Deven McGraw offers this counsel the patients, which is all of us: “If you’ve requested a copy of your health record and found getting a copy to be difficult, I have some good news for you regarding your rights. You have plenty of them.”

Health Populi’s Hot Points:  There’s a huge irony and challenge I discuss in my book, HealthConsuming: From Health Consumer to Health Citizen. In the chapter of “Privacy and Health Data In-Security” (the one that Deven expertly reviewed), I detail the growing volume, variety and velocity of data each of us generates, daily, that mashed up together can paint a complete picture of our health. These are illustrated in the graphic here, which is a riff on the original concept drawn by Juhan Sonin of the Goinvo design studio.

The irony is that, in the U.S., our medical records are held by folks we need to trust to be good stewards of that very personal information. We can’t readily access it, the Ciitizen and JAMA studies, among many others, have shown.

But there are plenty of data “leakages” of the bits of our digital dust we leave through apps and GPS check-ins and social networking posts that third parties scrape together. Many of these fall outside the purview of HIPAA and other U.S. privacy laws covering children online, genetic information, and agreements we sign with third-party mobile app developers.

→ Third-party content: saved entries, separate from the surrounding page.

/-- The error code of a descriptor fetched from `addr`, 0 for none: the first failing row decides (R374). -/
def State.descCheck (s : State) (n addr x : Nat) : Nat :=
  let d := StkDesc.ofWord x
  let rd := d.op != .fill
  let inRange := fun (t : Stream) => decide (0 < t.lines) && t.ends.all (fun e => decide (0 ≤ e.1 ∧ e.2 < 2 ^ 48))
  let allowed := fun (t : Stream) (w : Bool) => t.space != 0 || t.ends.all (fun e => s.stkAllows n w e.1 e.2)
  if descReserved x d then 1
  else if rd ∧ d.src.total ≠ d.dst.total then 2
  else if (rd && !inRange d.src) || !inRange d.dst then 3
  else if (rd && !allowed d.src false) || !allowed d.dst (d.op != .compare) then 4
  else if (rd && d.src.space == 1) || d.dst.space == 1 then 5
  else if addr % 64 ≠ 0 ∨ s.stkAllows n false (Int.ofNat addr) (Int.ofNat (addr + 63)) = false then 6
  else 0

/-! ## Starting and stopping -/

/-- Data in flight for a channel is no longer wanted (R378). -/
def State.stkForget (s : State) (n : Nat) : State :=
  { s with stk := { s.stk with reads := s.stk.reads.map (fun (r : StkRead) => if r.ch = n then { r with dead := true } else r) } }

/-- Progress counts become undefined (R378, R390): free values (assumption 6). -/
def State.stkCountsFree (s : State) (n : Nat) : State :=
  let (v, s) := s.fresh 160
  s.setAll n [(Reg.STK_CH_PROG_DESCS, bits v 0 32), (Reg.STK_CH_PROG_BYTES, bits v 32 64), (Reg.STK_CH_PROG_CMPOFF, bits v 96 32), (Reg.STK_CH_PROG_CMPCNT, bits v 128 32)]

/-- A channel goes to IDLE dropped (R378); a system channel's work stays with its Kiln unit. -/
def State.stkDropCh (s : State) (n : Nat) : State :=
  let c := s.stkCh n
  let s : State := match c.job with
    | some j => { s with sys := tput n (j :: tgetD [] n s.sys) s.sys }
    | none => s
  (((s.setStkCh n { gen := c.gen + 1 }).stkForget n).set Reg.STK_CH_STATUS_DROPPED n 1).stkCountsFree n

/-- Channels tagged by a test that are not IDLE are dropped; their PENDGO is cleared and the GO lost (R384). -/
def State.stkDropWhere (s : State) (test : Nat → Bool) : State :=
  let l := (List.range 32).filter (fun n => decide (4 ≤ n) && test (s.stkTag n))
  l.foldl (fun s n =>
    let s := s.set Reg.STK_CH_STATUS_PENDGO n 0
    if (s.stkCh n).st = .idle then s else (s.stkDropCh n).raise Reg.STK_EVENT_DROP 0) s

/-- Channels tagged with a tenant are dropped at the seal of its reset (R190, R384). -/
def State.stackerDrop (s : State) (t : Nat) : State := s.stkDropWhere (· == t)

/-- Rung 4 and HRSTB drop every channel tagged with a non-zero tenant (R232, R384). -/
def State.stackerDropTagged (s : State) : State := s.stkDropWhere (· != 0)

/-- A prepared STACKER_DROP holds a tenant's channels (R184, R384). -/
def State.stkHeld (s : State) (t : Nat) : Bool :=
  s.fl.units.any (fun e => e.1 == unitPart 1 && e.2.acts.any (fun a => a.act == 0x11 && a.tenant == t))

/-- A general channel starts: the progress fields are cleared, and its first descriptor is to be fetched (R378). -/
def State.stkStart (s : State) (n : Nat) : State :=
  let c := s.stkCh n
  let s := s.setAll n [(Reg.STK_CH_STATUS_ERRCODE, 0), (Reg.STK_CH_STATUS_MISMATCH, 0), (Reg.STK_CH_STATUS_DROPPED, 0), (Reg.STK_CH_STATUS_PENDGO, 0),
    (Reg.STK_CH_PROG_CURDESC, 0), (Reg.STK_CH_PROG_TAG, 0), (Reg.STK_CH_PROG_DESCS, 0), (Reg.STK_CH_PROG_BYTES, 0), (Reg.STK_CH_PROG_CMPOFF, 0xFFFFFFFF),
    (Reg.STK_CH_PROG_CMPCNT, 0)]
  s.setStkCh n { st := .fetch, at_ := 64 * s.get Reg.STK_CH_DESC_ADDR n, gen := c.gen + 1 }

/-- GO on a general channel (R378, R381, R382, R384, R388). -/
def State.stkGo (s : State) (n : Nat) : State :=
  if s.on Reg.STK_CTRL_EN 0 = false ∨ s.on Reg.STK_STATUS_HALTED 0 then s
  else
    let st := (s.stkCh n).st
    if st = .idle ∨ st = .error ∨ st = .halted then (if s.stkHeld (s.stkTag n) then s.set Reg.STK_CH_STATUS_PENDGO n 1 else s.stkStart n)
    else s.raise Reg.STK_EVENT_GOBUSY 0

/-- At a void each pending GO starts its channel, unless another reset still holds it (R384). -/
def State.stackerVoid (s : State) : State :=
  ((List.range 32).filter (fun n => s.on Reg.STK_CH_STATUS_PENDGO n && !s.stkHeld (s.stkTag n))).foldl (fun s n => (s.set Reg.STK_CH_STATUS_PENDGO n 0).stkGo n) s

/-- Kiln units give work to system channels that are free, or start again what a halt or a disable left (R381, R383). -/
def State.kickSys (s : State) : State :=
  if s.on Reg.STK_CTRL_EN 0 = false ∨ s.on Reg.STK_STATUS_HALTED 0 then s
  else
    [0, 1, 2].foldl (fun (s : State) n =>
      let c := s.stkCh n
      if c.st = .idle ∨ c.st = .halted then
        let (job, s) : Option SysJob × State := match c.job, tgetD [] n s.sys with
          | some j, _ => (some j, s)
          | none, j :: rest => (some j, { s with sys := tput n rest s.sys })
          | none, [] => (none, s)
        match job with
        | none => s
        | some j =>
          let dst : Stream := { base := j.addr, len := max 1 j.len }
          let d : StkDesc := { dst := dst, flush := true }
          let data := if j.src.isSome then [] else leBytes j.len j.data
          s.setStkCh n { st := .run, desc := d, rdPos := data.length, buf := data, bufEnd := data.length, job := some j, gen := c.gen + 1 }
      else s) s

/-! ## Bus errors (R382) -/

/-- A bus error: every channel but those IDLE or in ERROR halts, the first failing request is recorded, and STACKER_BUS is raised. -/
def State.busError (s : State) (cause ch addr tag : Nat) : State :=
  let s := if s.on Reg.STK_STATUS_HALTED 0 then s
    else s.setAll 0 [(Reg.STK_STATUS_HALTED, 1), (Reg.STK_STATUS_HCH, ch), (Reg.STK_STATUS_HCAUSE, cause), (Reg.STK_HALTADDR_ADDR, addr), (Reg.STK_HALTADDR_TAG, tag)]
  let s := (List.range 32).foldl (fun (s : State) n =>
    let c := s.stkCh n
    if c.st = .idle ∨ c.st = .error then s else (s.setStkCh n { c with st := .halted, asked := false }).stkForget n) s
  ((s.raise Reg.STK_EVENT_BUSERR 0).kilnFault 0x1C ch 0x601 (s.stkTag ch) addr).event 14

/-! ## Completion (R378–R380) -/

/-- STK_DONE of a channel. -/
def State.stkPulse (s : State) (n : Nat) : State := s.emit (.stkDone n)

/-- The work of a channel whose descriptor and flush read are complete: the next descriptor, or IDLE. -/
def State.stkNext (s : State) (n : Nat) : State :=
  let c := s.stkCh n
  if c.desc.end_ ∨ c.stopped then s.setStkCh n { gen := c.gen + 1 }
  else s.setStkCh n { st := .fetch, at_ := c.desc.next, gen := c.gen + 1 }

/-- A descriptor is complete (R378). -/
def State.stkDescDone (s : State) (n : Nat) : State :=
  let c := s.stkCh n
  let s := s.bump Reg.STK_CH_PROG_DESCS n 1
  if c.desc.flush then (s.setStkCh n { c with st := .flush, asked := false }).stkForget n
  else
    let s := s.stkForget n
    let s := if c.desc.pulse ∨ c.desc.end_ ∨ c.stopped then s.stkPulse n else s
    s.stkNext n

/-! ## Writes (R376, R386) -/

/-- The beats of a write burst: data and strobes on the 64 B lanes, with the bytes of each. -/
def writeBeats (addr : Nat) (data : List Nat) : List (Nat × Nat × Nat) :=
  (List.range (beatsOf addr data.length)).map (fun i =>
    let lo := if i = 0 then addr % 64 else 0
    let from_ := if i = 0 then 0 else 64 * i - addr % 64
    let l := (data.drop from_).take (64 - lo)
    (pack (l.zipIdx.map (fun e => (8 * (lo + e.2), 8, e.1))), (2 ^ l.length - 1) <<< lo, l.length))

Clearly, as the Ciitizen team knows and is working on, the HIPAA regulations need to be enforced and fully realized to both protect U.S. health citizens and enable people to gain access to their much-needed health information held by medical record organizations. That’s the “now” scenario.

Going forward, I argue for a more comprehensive form of privacy protection that recognizes the new world of data shown in Juhan’s concept, the kind of which are fellow health citizens in the EU enjoy through the GDPR. It’s an opt-in, not an opt-out, paradigm, with the right to be “forgotten” if we so choose to be.

When we are diagnosed with a condition, many of us want to share our information with researchers, other peer patients, and third parties based on our own values and goals. That’s our call, or should be.

The privacy chapter in my book concludes with a story about a conversation between Judith Faulkner, CEO of Epic (the health IT company) and Vice President Joe Biden. They’re at a meeting of the Cancer Moonshot in August 2017, and Faulkner asked Biden, “Why do you want your medical records? They’re a thousand pages of which you understand 10.”

To which Biden responded: “None of your business.” That story can be found here in POLITICO.